Shocked. Taken back to say the least. It was just the beginning.
During my first week of college one of my professors started to make a comparison with something that was done in class and an event that occurs in Sunday Mass. I don’t know what happens in Sunday Mass because I have never been. My professor, supposedly an educated teacher, took for granted that everyone went to church. It hurt me inside because I was apparently on a different page. I kept to myself. I had to make a concentrated effort to remain true to my religious beliefs and values.
I would have to get used to this “everyone is a Christian” hegemony or I would crumble under my own beliefs. I had no other choice. Add this awkwardness with the transition of college and me living on my own and this quickly turned into some of the hardest times of my life. Then for a side dish take the stereotypes some of my own teammates would use such as, “rich like a Jew” or look at that “Jewish nose” and it got to the point where I would question my faith at night. Lying in bed I would just ask myself if it was worth it to have such strong beliefs and pride in my religion. I didn’t know the answer.
Just when it couldn’t get any worse, it didn’t. I got some calls from my grandparents and they told me how important it was to stay true to my beliefs and my Jewish faith. I discussed issues with my father and the grass on the other side started to turn a vibrant green. I learned how to become strong. I learned how to believe again. I put on that yarmulke and I opened that prayer book and read and recited prayers of hope. My soul was alive once again! My family helped me understand. My family helped me keep faith.
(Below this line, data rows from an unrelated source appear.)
/-- The loop step (R172): the stack after it and the next PC. -/
def loopStep (stack : List LoopEnt) (hdr nxt : Word64) : List LoopEnt × Word64 :=
  match stack with
  | [] => ([], nxt)
  | t :: rest =>
    if t.e ≠ hdr then (stack, nxt)
    else if t.count - 1 ≠ 0 then ({ t with count := t.count - 1 } :: rest, t.start)
    else match rest with
      | [] => ([], nxt)
      | u :: rest' =>
        if u.e ≠ hdr then (rest, nxt)
        else if u.count - 1 ≠ 0 then ({ u with count := u.count - 1 } :: rest', u.start)
        else (rest', nxt)

/-- Threads leave a clause at its end: `taken` by a transfer, each to its own target; the others complete it (R172) with
the loop step, whose back edges are checked (R82, R442). A back edge has no transfer word: that TEPC of its ILL 0x03 is the clause's
last word, and that the lane keeps its loop stack, is DESIGN CHOICE (log 77). -/
def State.clauseExit (s : State) (sid : Nat) (p : RunPath) (taken : NMap Word64) (lanes : List Nat) : State :=
  let step (s : State) (l : Nat) := loopStep ((s.str sid).th l).loops p.hdrAddr (p.out l)
  let edges := lanes.filter fun l => ((s.str sid).th l).loops.head?.map (·.e) == some p.hdrAddr && (step s l).2 != p.out l
  let (s, bad, unchecked) := edges.foldl (fun (acc : State × List Nat × List Nat) l =>
    match acc.1.target sid (step acc.1 l).2 true with
    | (.ok, s) => (s, acc.2)
    | (.bad, s) => (s, acc.2.1 ++ [l], acc.2.2)
    | (.fault _, s) => (s, acc.2.1, acc.2.2 ++ [l])) (s, [], [])
  let good := lessNat lanes bad
  let next := (good.map fun l => (l, (step s l).2)) ++ taken
  let lastPc := p.hdrAddr + BitVec.ofNat 64 (4 * p.count)
  let hits := bad.map fun l => (⟨l, 0x03, 0, (step s l).2, lastPc⟩ : LaneTrap)
  let s := s.modStr sid fun st => st.modThs good fun l t =>
    { t with loops := (loopStep t.loops p.hdrAddr (p.out l)).1,
             chk := if unchecked.contains l then (next.find? (·.1 == l)).map (·.2) else t.chk }
  let s := s.trap sid hits
  if nhas s.strands sid then
    s.retire sid (p.lanes.filter fun l => next.any (·.1 == l)) fun l => ((next.find? (·.1 == l)).map (·.2)).getD (p.out l)
  else s

/-- Threads complete a clause without a taken transfer. -/
def State.clauseEnd (s : State) (sid : Nat) (p : RunPath) (lanes : List Nat) : State := s.clauseExit sid p [] lanes

/-- A marker stands after the word at hand (R89). -/
def RunPath.marked (p : RunPath) : Bool := bitOf p.hdr.toNat (6 + p.pos)

/-- Use of a word's prefix (R101), 0 without one. -/
def RunPath.use (p : RunPath) : Nat := (p.pfx.map (·.use)).getD 0

/-- A path inside a form with a variable-latency result that has not come to its registers yet: a host atomic with a destination, or
a block load between its words (R89, R192, R200). -/
def Wait.loading : Wait → Bool
  | .host _ d _ _ _ => d != .zero
  | .words _ _ _ _ _ _ => true
  | _ => false

/-- An atomic on host memory whose completions are outstanding: it is unacknowledged (R200). -/
def Wait.hostAtom : Wait → Bool
  | .host _ _ todo _ _ => !todo.isEmpty
  | _ => false
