-- ==== Sys2Proof/Machine/Dispatch.lean ====
section
/-! DEFINITION. One arm per instruction: the direct call of its meaning. -/

namespace Sys2Proof.Machine
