/-- R395 to R402, R404: a frame whose header or checksums fail is dropped and counted; one for another package is forwarded; the
expected numbered frame is performed or held; the first out of order asks once for resending, with the APSN; a duplicate is answered from the
response kept; requests that cannot be performed are refused (the model's own points: notes/assumptions/19.md, 52.md). -/
def Obligations.FabricReceives : Prop :=
  (∀ (s : State) (port ok hop : Nat) (ce : Bool) (b : List Byte), ∀ e ∈ frameForms, comes s e.2 port ok hop ce b →
    let f := frmOfBytes b
    (ok ≠ 1 ∨ hop = 0 ∨ validFrame b = false →
      ∃ u, exec e.1 s = .next u ∧ fabOnly s u ∧ (u.port port).drops = (s.port port).drops + 1 ∧ u.fab.conns = s.fab.conns ∧ u.sent = s.sent) ∧
    (ok = 1 → hop ≠ 0 → validFrame b = true → f.dst ≠ s.pkgid → exec e.1 s = .next (s.forward port f hop ce)) ∧
    (ok = 1 → hop ≠ 0 → validFrame b = true → f.dst = s.pkgid →
      exec e.1 s = .next ((if ce = true ∧ f.numbered = true then s.modConn f.connFrom fun c => { c with ece := true } else s).receiveLocal port f))) ∧
  (∀ (s : State) (port ok hop : Nat) (ce : Bool) (b : List Byte), s.args = [port, ok, hop, natOf ce] ++ b.map (·.toNat) →
    s.fab.en = true → (s.port port).st = .up ∨ (s.port port).st = .drain → (frmOfBytes b).op = 0 ∨ 11 < (frmOfBytes b).op → ∀ e ∈ frameForms,
      ∃ u, exec e.1 s = .next u ∧ fabOnly s u ∧ (u.port port).drops = (s.port port).drops + 1 ∧ u.sent = s.sent) ∧
  (∀ (s : State) (port : Nat) (f : Machine.Frm), (s.conn f.connFrom).st ≠ 2 →
    let k := f.connFrom
    let old := sub24 (s.conn k).rxPsn f.psn ≤ 1024 ∧ ∀ h ∈ s.fab.halted, h.2.connFrom ≠ k ∨ h.2.psn ≠ f.psn
    let naks := ((arrived s k).modConn k fun c => { c with naked := true }).sendPlain k 8
    (f.psn = (s.conn k).rxPsn → s.receiveNumbered port f =
      acked (((arrived (s.modConn k fun c => { c with rxPsn := (c.rxPsn + 1) % 2 ^ 24, naked := false, st := 1 }) k).performOrHold port f).takeApsn
        k f.apsn) k) ∧
    (f.psn ≠ (s.conn k).rxPsn → 1024 < sub24 (s.conn k).rxPsn f.psn →
      s.receiveNumbered port f = acked ((if (s.conn k).naked = true then arrived s k else naks).takeApsn k f.apsn) k) ∧
    (f.psn ≠ (s.conn k).rxPsn → old →
      s.receiveNumbered port f = acked (((if (s.conn k).naked = true then arrived s k else naks).duplicate f).takeApsn k f.apsn) k)) ∧
  -- NAKS and ACK carry the PSN expected next, and with them what was owed is told
  (∀ (s : State) (p op : Nat), op = 7 ∨ op = 8 → s.fab.en = true →
    let k := 4 * p
    let f : Machine.Frm := ⟨op, 0, (s.conn k).ece, 0, s.pkgid, p, 0, s.apsnOf k, 0, 0, 0, []⟩
    ∀ n, s.outPort f = some n → (s.port n).st = .up → (s.port n).paused = 0 → (s.port n).peerSleep = false →
      ∃ u, s.sendPlain k op = u ∧ fabOnly s u ∧
        u.sent = .frame n f 64 false (if Config.portPeer n = p then 0 else 4) (s.ipv6 s.pkgid) (s.ipv6 p) :: s.sent ∧
        (u.conn k).since = 0 ∧ (u.conn k).owe = none ∧ (u.conn k).ece = false) ∧
  -- duplicates: a put does nothing more; an atomic's response is sent again as it was kept, unless it still waits to be sent
  (∀ (s : State) (f : Machine.Frm),
    let k := f.connFrom
    let c := s.conn k
    (f.op = 1 ∨ f.op = 3 ∨ f.op = 6 ∨ f.op = 9 → s.duplicate f = s) ∧
    (f.op = 4 ∨ f.op = 5 → (∀ x ∈ c.kept, x.1 ≠ f.psn ∨ x.2.tag ≠ f.tag) → s.duplicate f = s) ∧
    (∀ x, f.op = 4 ∨ f.op = 5 → (c.kept.find? fun x => x.1 == f.psn && x.2.tag == f.tag) = some x →
      ((∃ u ∈ c.unacked, sameReply x.2 f u.frm = true) → s.duplicate f = s.sendWindow k fun u => sameReply x.2 f u.frm) ∧
      ((∀ u ∈ c.unacked, sameReply x.2 f u.frm = false) → (∃ y ∈ c.queued, sameReply x.2 f y = true) → s.duplicate f = s) ∧
      ((∀ u ∈ c.unacked, sameReply x.2 f u.frm = false) → (∀ y ∈ c.queued, sameReply x.2 f y = false) →
        s.duplicate f = (s.sendStamped k x.2).2))) ∧
  (∀ (s : State) (f : Machine.Frm),
    ((s.ctx f.ctx).valid = false → (s.request f).1.map (fun a => (a.op, a.cause)) = some (9, 0x32) ∧ (s.request f).2 = s) ∧
    ((s.ctx f.ctx).valid = true → f.op = 1 ∨ f.op = 2 → f.addr % 4 ≠ 0 →
      (s.request f).1.map (fun a => (a.op, a.cause)) = some (9, 0x31) ∧ (s.request f).2 = s) ∧
    ((s.ctx f.ctx).valid = true → f.op = 4 ∨ f.op = 5 → f.addr % 8 ≠ 0 →
      (s.request f).1.map (fun a => (a.op, a.cause)) = some (9, 0x31) ∧ (s.request f).2 = s)) ∧
  (∀ (s : State) (port : Nat) (f : Machine.Frm), (s.ctx f.ctx).dbg.halted = true ∨ (s.ctx f.ctx).ck.replay ≠ none →
    ∃ u, s.performOrHold port f = u ∧ u.fab.halted = s.fab.halted ++ [(port, f)] ∧ u.mem = s.mem ∧ u.fab.conns = s.fab.conns) ∧
  -- SLEEP, WAKE, and the ACK of a SLEEP at a port that drains
  (∀ (s : State) (port : Nat) (f : Machine.Frm),
    (f.op = 10 → ∃ u, s.receiveLocal port f = u ∧ (u.port port).peerSleep = true ∧ (u.port port).st = (s.port port).st ∧ fabOnly s u) ∧
    (f.op = 11 → ∃ u, s.receiveLocal port f = u ∧ (u.port port).peerSleep = false ∧ fabOnly s u ∧
      (u.port port).st = (match (s.port port).st with
        | .sleep => .waking
        | .drain => .up
        | x => x) ∧
      (u.port port).lpabort = (s.port port).lpabort + (if (s.port port).st = .drain then 1 else 0)) ∧
    (f.op = 7 → f.src = Config.portPeer port → f.cls = 0 → (s.port port).st = .drain → (s.conn f.connFrom).unacked = [] →
      (s.port port).acked = false → ∃ u, s.receiveLocal port f = u ∧ (u.port port).acked = true ∧ (u.port port).st = .drain ∧ fabOnly s u))
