-- ==== Sys2Proof/Laws/PerInstr.lean ====
section
/-! SUPPORT. One statement about every instruction as syntax: its word carries its major opcode (R92), and an event has no
word. One lemma for each constructor. -/

namespace Sys2Proof.Laws.Encoding

/-- The word of an instruction has its major opcode in bits 31:27, one of 0 to 27 (R92, R105); an event has no word. -/
def Statement (i : Instr) : Prop :=
  match Machine.majorOf i with
  | some m => encode i / 0x8000000 = m ∧ m < 28
  | none => i.isWord = false ∧ encode i = 0

theorem selCode_lt (a : Sel) : selCode a < 128 := by
  cases a <;> simp only [selCode] <;> omega
theorem selCodeC_lt (a : Sel) : selCodeC a < 64 := by
  cases a <;> simp only [selCodeC] <;> omega
theorem baseCode_lt (b : Base) : baseCode b < 4 := by cases b <;> decide
theorem natOf_lt (b : Bool) : natOf b < 2 := by cases b <;> decide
I’ll never forget my first college football game. The team chaplain led the team in the “Lord’s Prayer”. I removed myself immediately from the kneeling crowd of players. Right then and there the tone was set. A new sense of respect was born because my teammates knew how much courage it took for me to walk away; for me to stand alone. As a freshmen this was the hardest thing to do because I was new and I was young. As a sophomore the freshmen saw me stand alone. As a junior, the freshmen and sophomores saw me stand alone. And as a senior, my team saw their Captain stand alone.
As for my football career, I was a two time all conference selection, three time academic honor roll selection, and elected as team captain by my teammates in my senior year. I got the starting job at strong safety as a true freshmen after my 5th game and didn’t look back. 39 consecutive starts later it’s safe to say that I definitely am blessed.
A little over four years have passed since the last time I went to temple with my family. I am done with football now and graduating soon with the aspirations of becoming a chiropractor. I feel at one with myself now. I have learned not to let others control my destiny. I am the only one with that power. Even though I am far away from my family I will take what I have learned from them and empower myself with devotion to my heritage. I know that is what they expect from the Jewish son they have raised. It is said that one must set goals in life in order to be successful. My goals have been set during the time I have been away at college and I can safely say goal number one has been achieved. I can say it with pride. I have kept faith!